The strategic planprojects that the employee benefits environment in the year 2020 will be characterized by:
- Integration of personal health and financial well-being, rather than viewing all benefits in separate silos.
- Global competitiveness driving benefit plan design.
- An emphasis on simplicity and predictability in benefit plan administration.
- Maximum flexibility for employers and employees.
The Council unveiled the report at a National Press Club’s Newsmakers event on September 23. At this event, Policy Board of Directors Chair Janet Boyd, director of government relations, tax and benefits for The Dow Chemical Company, described the process through which the Board conceptualized and approved the plan. Board Member Michael Kiely, vice president of government affairs for the United Parcel Service, Inc., also spoke about the value of the strategic plan in relation to UPS’s own benefits programs.

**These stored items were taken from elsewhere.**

/-- READ-TIME, READ-FLAGS and READ-STATUS answer with the state as it stands, READ-STATUS with the body of a STATUS byte
for byte. A command that an IDLE MU refuses for its form is answered BAD-COMMAND, with the code as received where the
code names none, and one with a field out of its range BAD-RANGE; a broadcast command so refused is answered by nothing
and passed on. None changes anything but the record of its frame and the queues of the link. The sequence number in the
image and the counter of free values are open (log entry 12); the readings of the layout, and that the image counts the
reports in the queue as those behind it, are the model's choices (log entries 24 and 50). -/
def Obligations.AnswersThatChangeNothing : Prop :=
  (∀ (b : BeatIn) (code : Byte) (c : Cmd) (s : State),
    let answered (st : Status) : State := (s.record c.seq).reply code st c.tag []
    (s.hears c →
      (¬commandForm code c.fields → exec (commandRow b code c) s = .next (answered .badCommand)) ∧
      (commandForm code c.fields → ¬commandInRange code c.fields →
        exec (commandRow b code c) s = .next (answered .badRange)) ∧
      ∀ st, { answered st with sli := s.sli } = s) ∧
    (c.addr = 15 → code.toNat ∈ [6, 10, 13, 14] → ¬commandForm code c.fields ∨ ¬commandInRange code c.fields →
      exec (commandRow b code c) s = .next ((s.record c.seq).passOn (Cmd.frame c code)))) ∧
  (∀ (code : Byte) (c : Cmd) (s : State), s.hears c →
    exec (.unknownCommand code c) s = .next ((s.record c.seq).reply code .badCommand c.tag [])) ∧
  ∀ (c : Cmd) (s : State), s.hears c → c.fields = [] →
    exec (.readTime c) s = .next ((s.record c.seq).reply 7 .done c.tag ([if s.sck.cal.running then 1 else 0] ++
      put8 s.sck.cal.year ++ put8 s.sck.cal.month ++ put8 s.sck.cal.day ++ put8 s.sck.cal.weekday ++
      put8 s.sck.cal.hour ++ put8 s.sck.cal.minute ++ put8 s.sck.cal.second ++ put8 s.sck.cal.beat)) ∧
    (∃ fields : List Byte, exec (.readFlags c) s = .next ((s.record c.seq).reply 17 .done c.tag fields) ∧
      fields.length = 4 ∧ ∀ f : Fin 32, (byteAt fields (f.val / 8)).getLsbD (f.val % 8) = s.seq.flags.getLsbD f) ∧
    ∃ (q : Half) (n : Nat), exec (.readStatus c) s = .next (({ (s.record c.seq) with free := n } : State).reply 3 .done
      c.tag ((s.record c.seq).statusBody q s.sli.ownQueue.length)) ∧
      StatusImage (s.record c.seq) q s.sli.ownQueue.length ((s.record c.seq).statusBody q s.sli.ownQueue.length)

/-- SET-TIME: fields in range are written, the beat-in-second is 0, the calendar is RUNNING and the match memory of the
alarms that did not fire last is cleared; a field out of range refuses the whole command. -/
def Obligations.SetTime : Prop :=
  ∀ (c : Cmd) (s : State), s.hears c → c.fields.length = 7 →
    ((timeFields c.fields).inRange = true →
      ∃ t : State, exec (.setTime c) s = .next (t.reply 6 .done c.tag []) ∧
        t.sck.cal = {
          running := true, year := u8 c.fields 0, month := u8 c.fields 1, day := u8 c.fields 2
          weekday := u8 c.fields 3, hour := u8 c.fields 4, minute := u8 c.fields 5, second := u8 c.fields 6
          beat := 0 } ∧
        (∀ n : AlarmId, t.sck.alarms[n] = if (s.sck.alarms[n]).fired then s.sck.alarms[n]
          else { s.sck.alarms[n] with matched := false }) ∧
        { t with sck := s.sck } = s.record c.seq ∧
        { t.sck with cal := s.sck.cal, alarms := s.sck.alarms } = s.sck) ∧
    ((timeFields c.fields).inRange = false →
      exec (.setTime c) s = .next ((s.record c.seq).reply 6 .badRange c.tag []))

/-- SET-TRIM writes T and clears the accumulator; SET-BEAT-SOURCE enters FOLLOWING, or computes a new trimmed length;
naming the source in force changes nothing. A change to INTERNAL whose interval count has reached the new length is a beat
at once, and the next interval is computed; that the REPLY joins before that beat is the model's choice (log entry 16), and
the order within the beat comes with it (the model's form: log entry 4). -/
def Obligations.TrimAndBeatSource : Prop :=
  ∀ (c : Cmd) (b : BeatIn) (s : State), s.hears c →
    (∀ x : Byte, c.fields = [x] → -100 ≤ x.toInt → x.toInt ≤ 100 → exec (.setTrim c) s =
      .next (({ (s.record c.seq) with sck := { s.sck with trim := x.toInt, acc := 0 } } : State).reply 8 .done c.tag [])) ∧
    (c.fields = [1] → s.sck.source = .internal → exec (.setBeatSource c b) s = .next ({ (s.record c.seq) with
      sck := { s.sck with source := .following, miss := 0, hit := 0 } }.reply 9 .done c.tag [])) ∧
    (c.fields = [1] → s.sck.source ≠ .internal →
      exec (.setBeatSource c b) s = .next ((s.record c.seq).reply 9 .done c.tag [])) ∧
    (c.fields = [0] → s.sck.source = .internal →
      exec (.setBeatSource c b) s = .next ((s.record c.seq).reply 9 .done c.tag [])) ∧
    (c.fields = [0] → s.sck.source ≠ .internal →
      (s.sck.interval : Int) < 100000 - (s.sck.acc + s.sck.trim).tdiv 10 →
      exec (.setBeatSource c b) s = .next (({ (s.record c.seq) with sck := { s.sck with
        source := .internal, intervalLen := (100000 - (s.sck.acc + s.sck.trim).tdiv 10).toNat
        acc := s.sck.acc + s.sck.trim - 10 * (s.sck.acc + s.sck.trim).tdiv 10 } } : State).reply 9 .done c.tag [])) ∧
    (c.fields = [0] → s.sck.source ≠ .internal → orderOk b.order = true →
      let a := s.sck.acc + s.sck.trim
      let a' := a - 10 * a.tdiv 10 + s.sck.trim
      100000 - a.tdiv 10 ≤ (s.sck.interval : Int) →
      exec (.setBeatSource c b) s = .next (b.order.foldl (State.blockBeat b) (({ (s.record c.seq) with sck := { s.sck with
        source := .internal, interval := 0, intervalLen := (100000 - a'.tdiv 10).toNat
        acc := a' - 10 * a'.tdiv 10 } } : State).reply 9 .done c.tag [])))

/-- SET-HOUSE-MODE: a new mode reaches the SCK, the IOU and the ARB, whose queue keeps only requests that the mode
admits; entering OPEN with the setting on clears the story flags, and any other change keeps them; the mode in force is
no change. Whether the SEQ clears the flags before the ARB walks or after comes with the row (the model's form: log
entry 4): after it every flag is clear, and before it the walk finds them clear. That the IOU and the ARB take the
change in one event is the model's choice (log entry 56). -/
def Obligations.SetHouseMode : Prop :=
  ∀ (c : Cmd) (m : HouseMode) (flagsFirst : Bool) (s : State), s.hears c → c.fields = [BitVec.ofNat 8 (modeByte m)] →
    (s.sck.mode = m → exec (.setHouseMode c flagsFirst) s = .next ((s.record c.seq).reply 10 .done c.tag [])) ∧
    (s.sck.mode ≠ m →
      ∃ t : State, exec (.setHouseMode c flagsFirst) s = .next (t.reply 10 .done c.tag []) ∧ t.sck.mode = m ∧
        t.iou.mode = m ∧ t.arb.mode = m ∧ (∀ r ∈ t.arb.queue, r ∈ s.arb.queue ∧ admits m r.source = true) ∧
        (m = .opened → s.mu.tables.unit.openClears = true → flagsFirst = false ∨ s.arb.queue = [] → t.seq.flags = 0) ∧
        (m = .opened → s.mu.tables.unit.openClears = true → flagsFirst = true →
          exec (.setHouseMode c flagsFirst) s =
            exec (.setHouseMode c flagsFirst) { s with seq := { s.seq with flags := 0 } }) ∧
        (m ≠ .opened ∨ s.mu.tables.unit.openClears = false → s.arb.queue = [] → t.seq.flags = s.seq.flags) ∧
        (s.arb.queue = [] → t.nmx = s.nmx ∧ t.mgt = s.mgt ∧ ∀ k : SlotId, t.play k = s.play k) ∧ t.mu = s.mu ∧
        t.iou.lines = s.iou.lines ∧ t.iou.zones = s.iou.zones ∧ t.ports = s.ports)

/-- SET-FLAGS sets and CLEAR-FLAGS clears every flag named in the set and leaves the others. -/
def Obligations.FlagCommands : Prop :=
  ∀ (c : Cmd) (s : State), s.hears c → c.fields.length = 4 →
    (∃ flags : BitVec 32, exec (.setFlags c) s =
        .next (({ (s.record c.seq) with seq := { s.seq with flags } } : State).reply 15 .done c.tag []) ∧
      ∀ f : Fin 32, flags.getLsbD f = (s.seq.flags.getLsbD f || (byteAt c.fields (f.val / 8)).getLsbD (f.val % 8))) ∧
    ∃ flags : BitVec 32, exec (.clearFlags c) s =
        .next (({ (s.record c.seq) with seq := { s.seq with flags } } : State).reply 16 .done c.tag []) ∧
      ∀ f : Fin 32, flags.getLsbD f = (s.seq.flags.getLsbD f && !(byteAt c.fields (f.val / 8)).getLsbD (f.val % 8))

/-- FIRE-TRIGGER, accepted in OPEN or CLOSED with the show RUNNING, is acted on by the entry's behaviour while its scene
plays (a restart returns the slot to position 0 with all its plays, begins segment 0 with its parts, and leaves the
slot's claims, source and priority, the claim table and the queue as they are), does nothing while it is queued, and
makes a request otherwise; a request answered INELIGIBLE is made again for the alternate, unless there is none or it is
playing or queued, and then that answer is the REPLY. It is refused in SERVICE and for an EMPTY entry. That the firing,
its answer and the request for the alternate are one event (log entry 60) and that STOPPED is judged before NOT-READY
(log entry 27) are the model's choices. -/
def Obligations.FireTrigger : Prop :=
  ∀ (c : Cmd) (n : LineId) (s : State), s.hears c → c.fields = [BitVec.ofNat 8 n.val] →
    (s.iou.showStopped = true → exec (.fireTrigger c) s = .next ((s.record c.seq).reply 18 .stopped c.tag [])) ∧
    (s.iou.showStopped = false → s.iou.mode = .service ∨ s.mu.tables.trig[virtualEntry n] = none →
      exec (.fireTrigger c) s = .next ((s.record c.seq).reply 18 .notReady c.tag [])) ∧
    (∀ e : TrigRec, s.iou.showStopped = false → s.iou.mode ≠ .service → s.mu.tables.trig[virtualEntry n] = some e →
      (∀ k : SlotId, s.playingSlot e.scene = some k →
        (e.behaviour = .ignore → exec (.fireTrigger c) s = .next ((s.record c.seq).reply 18 .done c.tag [])) ∧
        (e.behaviour = .restart → ∃ t p, exec (.fireTrigger c) s = .next (t.reply 18 .done c.tag []) ∧
          t = (s.record c.seq).restartSlot k ∧ s.play k = some p ∧ p.scene = e.scene ∧ t.sli.lastTaken = c.seq ∧
          t.arb = s.arb ∧ t.iou = s.iou ∧ t.sck = s.sck ∧ t.mu = s.mu ∧ t.ports = s.ports ∧
          (∀ j : SlotId, j ≠ k → t.seq.slots[j] = s.seq.slots[j] ∧ t.lco.effects[j] = s.lco.effects[j] ∧
            t.nmx.cues[j] = s.nmx.cues[j]) ∧
          ∀ sc g, s.scene e.scene = some sc → sc.segments[0]? = some g →
            ∃ q, t.play k = some q ∧
              q = { p with position := 0, segment := 0, plays := sc.repeats, marks := q.marks } ∧
              PartsHanded k p sc g s t q) ∧
        (e.behaviour = .stop →
          exec (.fireTrigger c) s = .next (((s.record c.seq).endAndWalk k .stopped).reply 18 .done c.tag []))) ∧
      (s.playingSlot e.scene = none → s.isQueued e.scene = true →
        exec (.fireTrigger c) s = .next ((s.record c.seq).reply 18 .done c.tag [])) ∧
      (s.playingSlot e.scene = none → s.isQueued e.scene = false →
        ∀ ans t, (s.record c.seq).request e.scene (.virtual n) none none = (ans, t) →
        (ans ≠ .refused .ineligible →
          exec (.fireTrigger c) s = .next (t.reply 18 ans.outcome.result.1 c.tag [])) ∧
        (ans = .refused .ineligible →
          (e.alternate = none ∨ (∃ a, e.alternate = some a ∧ t.isBusy a = true) →
            exec (.fireTrigger c) s = .next (t.reply 18 .ineligible c.tag [])) ∧
          ∀ a ans' t', e.alternate = some a → t.isBusy a = false → t.request a (.virtual n) none none = (ans', t') →
            exec (.fireTrigger c) s = .next (t'.reply 18 ans'.outcome.result.1 c.tag []))))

The question-and-answer period focused on several of the specific recommendations within A 2020 Vision. The media was particularly interested in the recommendation to move toward an “exceptions-based” regulatory environment, to allow employers greater flexibility in meeting the overarching objectives of legislation and regulations, by targeting poor performers in the system, rather than imposing extraordinary costs and administrative burdens on all plan sponsors. Other questions from the media at the Newsmakers event delved into the proposals that would lower health costs and promote greater quality and price transparency in the health care system.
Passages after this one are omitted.